Set down, please, exactly the lines below that run from the line with "by 2, where" to the line with "exec .litff s", both lines included.

===

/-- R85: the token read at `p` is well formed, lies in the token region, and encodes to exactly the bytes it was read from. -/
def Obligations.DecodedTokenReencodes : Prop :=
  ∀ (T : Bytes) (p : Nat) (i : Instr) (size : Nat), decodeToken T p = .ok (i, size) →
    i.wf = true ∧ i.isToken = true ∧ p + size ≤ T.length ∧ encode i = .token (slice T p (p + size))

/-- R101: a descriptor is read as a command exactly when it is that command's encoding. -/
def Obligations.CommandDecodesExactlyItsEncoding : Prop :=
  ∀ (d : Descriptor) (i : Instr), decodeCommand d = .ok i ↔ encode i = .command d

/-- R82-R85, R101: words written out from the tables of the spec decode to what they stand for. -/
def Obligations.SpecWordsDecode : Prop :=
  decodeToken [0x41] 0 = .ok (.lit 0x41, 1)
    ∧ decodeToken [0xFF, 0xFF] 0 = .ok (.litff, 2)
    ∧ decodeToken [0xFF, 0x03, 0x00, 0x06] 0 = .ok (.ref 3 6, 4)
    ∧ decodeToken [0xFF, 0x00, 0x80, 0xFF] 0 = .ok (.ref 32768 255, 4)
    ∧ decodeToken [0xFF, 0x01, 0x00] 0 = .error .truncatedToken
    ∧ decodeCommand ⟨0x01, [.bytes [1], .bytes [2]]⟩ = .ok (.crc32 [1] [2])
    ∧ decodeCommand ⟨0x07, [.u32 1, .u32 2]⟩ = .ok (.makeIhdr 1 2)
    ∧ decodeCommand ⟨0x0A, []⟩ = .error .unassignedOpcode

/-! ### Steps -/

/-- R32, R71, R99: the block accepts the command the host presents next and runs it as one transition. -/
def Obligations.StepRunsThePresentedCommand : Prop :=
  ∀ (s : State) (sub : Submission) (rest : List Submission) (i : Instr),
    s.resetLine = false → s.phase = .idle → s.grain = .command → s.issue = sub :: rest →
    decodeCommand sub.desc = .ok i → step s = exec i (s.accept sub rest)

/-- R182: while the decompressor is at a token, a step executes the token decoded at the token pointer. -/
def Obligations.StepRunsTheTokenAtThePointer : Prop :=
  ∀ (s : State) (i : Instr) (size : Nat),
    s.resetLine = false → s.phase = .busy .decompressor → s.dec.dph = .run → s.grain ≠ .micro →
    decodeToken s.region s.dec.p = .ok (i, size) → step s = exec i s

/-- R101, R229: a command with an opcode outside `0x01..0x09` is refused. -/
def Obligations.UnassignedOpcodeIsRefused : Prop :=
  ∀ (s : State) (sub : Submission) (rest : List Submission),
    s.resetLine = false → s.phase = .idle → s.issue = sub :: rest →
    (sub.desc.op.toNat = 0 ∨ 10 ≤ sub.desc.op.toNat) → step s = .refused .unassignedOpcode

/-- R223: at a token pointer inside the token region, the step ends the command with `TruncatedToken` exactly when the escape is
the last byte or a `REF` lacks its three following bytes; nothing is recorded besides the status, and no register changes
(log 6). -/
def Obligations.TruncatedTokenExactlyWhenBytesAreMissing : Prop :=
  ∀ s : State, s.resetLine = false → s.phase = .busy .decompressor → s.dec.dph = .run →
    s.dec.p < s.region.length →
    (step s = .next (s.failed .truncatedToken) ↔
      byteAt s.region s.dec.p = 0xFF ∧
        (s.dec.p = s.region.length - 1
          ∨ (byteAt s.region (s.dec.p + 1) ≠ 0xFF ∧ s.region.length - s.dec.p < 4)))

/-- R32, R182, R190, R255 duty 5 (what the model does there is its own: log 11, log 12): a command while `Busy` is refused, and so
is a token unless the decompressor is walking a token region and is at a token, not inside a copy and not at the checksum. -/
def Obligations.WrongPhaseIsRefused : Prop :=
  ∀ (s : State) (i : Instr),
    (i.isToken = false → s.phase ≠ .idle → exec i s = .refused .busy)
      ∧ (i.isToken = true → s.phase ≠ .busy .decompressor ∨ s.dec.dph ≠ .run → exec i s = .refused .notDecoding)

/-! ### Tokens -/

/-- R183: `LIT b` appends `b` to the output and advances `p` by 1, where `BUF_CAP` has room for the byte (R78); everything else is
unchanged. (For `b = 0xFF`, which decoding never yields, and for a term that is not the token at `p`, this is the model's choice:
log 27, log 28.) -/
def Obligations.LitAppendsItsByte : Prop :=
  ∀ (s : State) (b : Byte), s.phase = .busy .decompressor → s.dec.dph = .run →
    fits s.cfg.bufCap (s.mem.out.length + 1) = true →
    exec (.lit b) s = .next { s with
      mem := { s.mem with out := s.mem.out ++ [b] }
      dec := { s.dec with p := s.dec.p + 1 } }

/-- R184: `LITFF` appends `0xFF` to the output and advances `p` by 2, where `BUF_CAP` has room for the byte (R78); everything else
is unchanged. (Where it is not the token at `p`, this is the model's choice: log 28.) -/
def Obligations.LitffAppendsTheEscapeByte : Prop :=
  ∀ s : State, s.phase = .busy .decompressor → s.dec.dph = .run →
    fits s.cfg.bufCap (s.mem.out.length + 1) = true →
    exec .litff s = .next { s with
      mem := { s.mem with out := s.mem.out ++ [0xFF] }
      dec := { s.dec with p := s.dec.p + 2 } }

===

Response to this exercise:
/-- R184: `LITFF` appends `0xFF` to the output and advances `p` by 2, where `BUF_CAP` has room for the byte (R78); everything else
is unchanged. (Where it is not the token at `p`, this is the model's choice: log 28.) -/
def Obligations.LitffAppendsTheEscapeByte : Prop :=
  ∀ s : State, s.phase = .busy .decompressor → s.dec.dph = .run →
    fits s.cfg.bufCap (s.mem.out.length + 1) = true →
    exec .litff s = .next { s with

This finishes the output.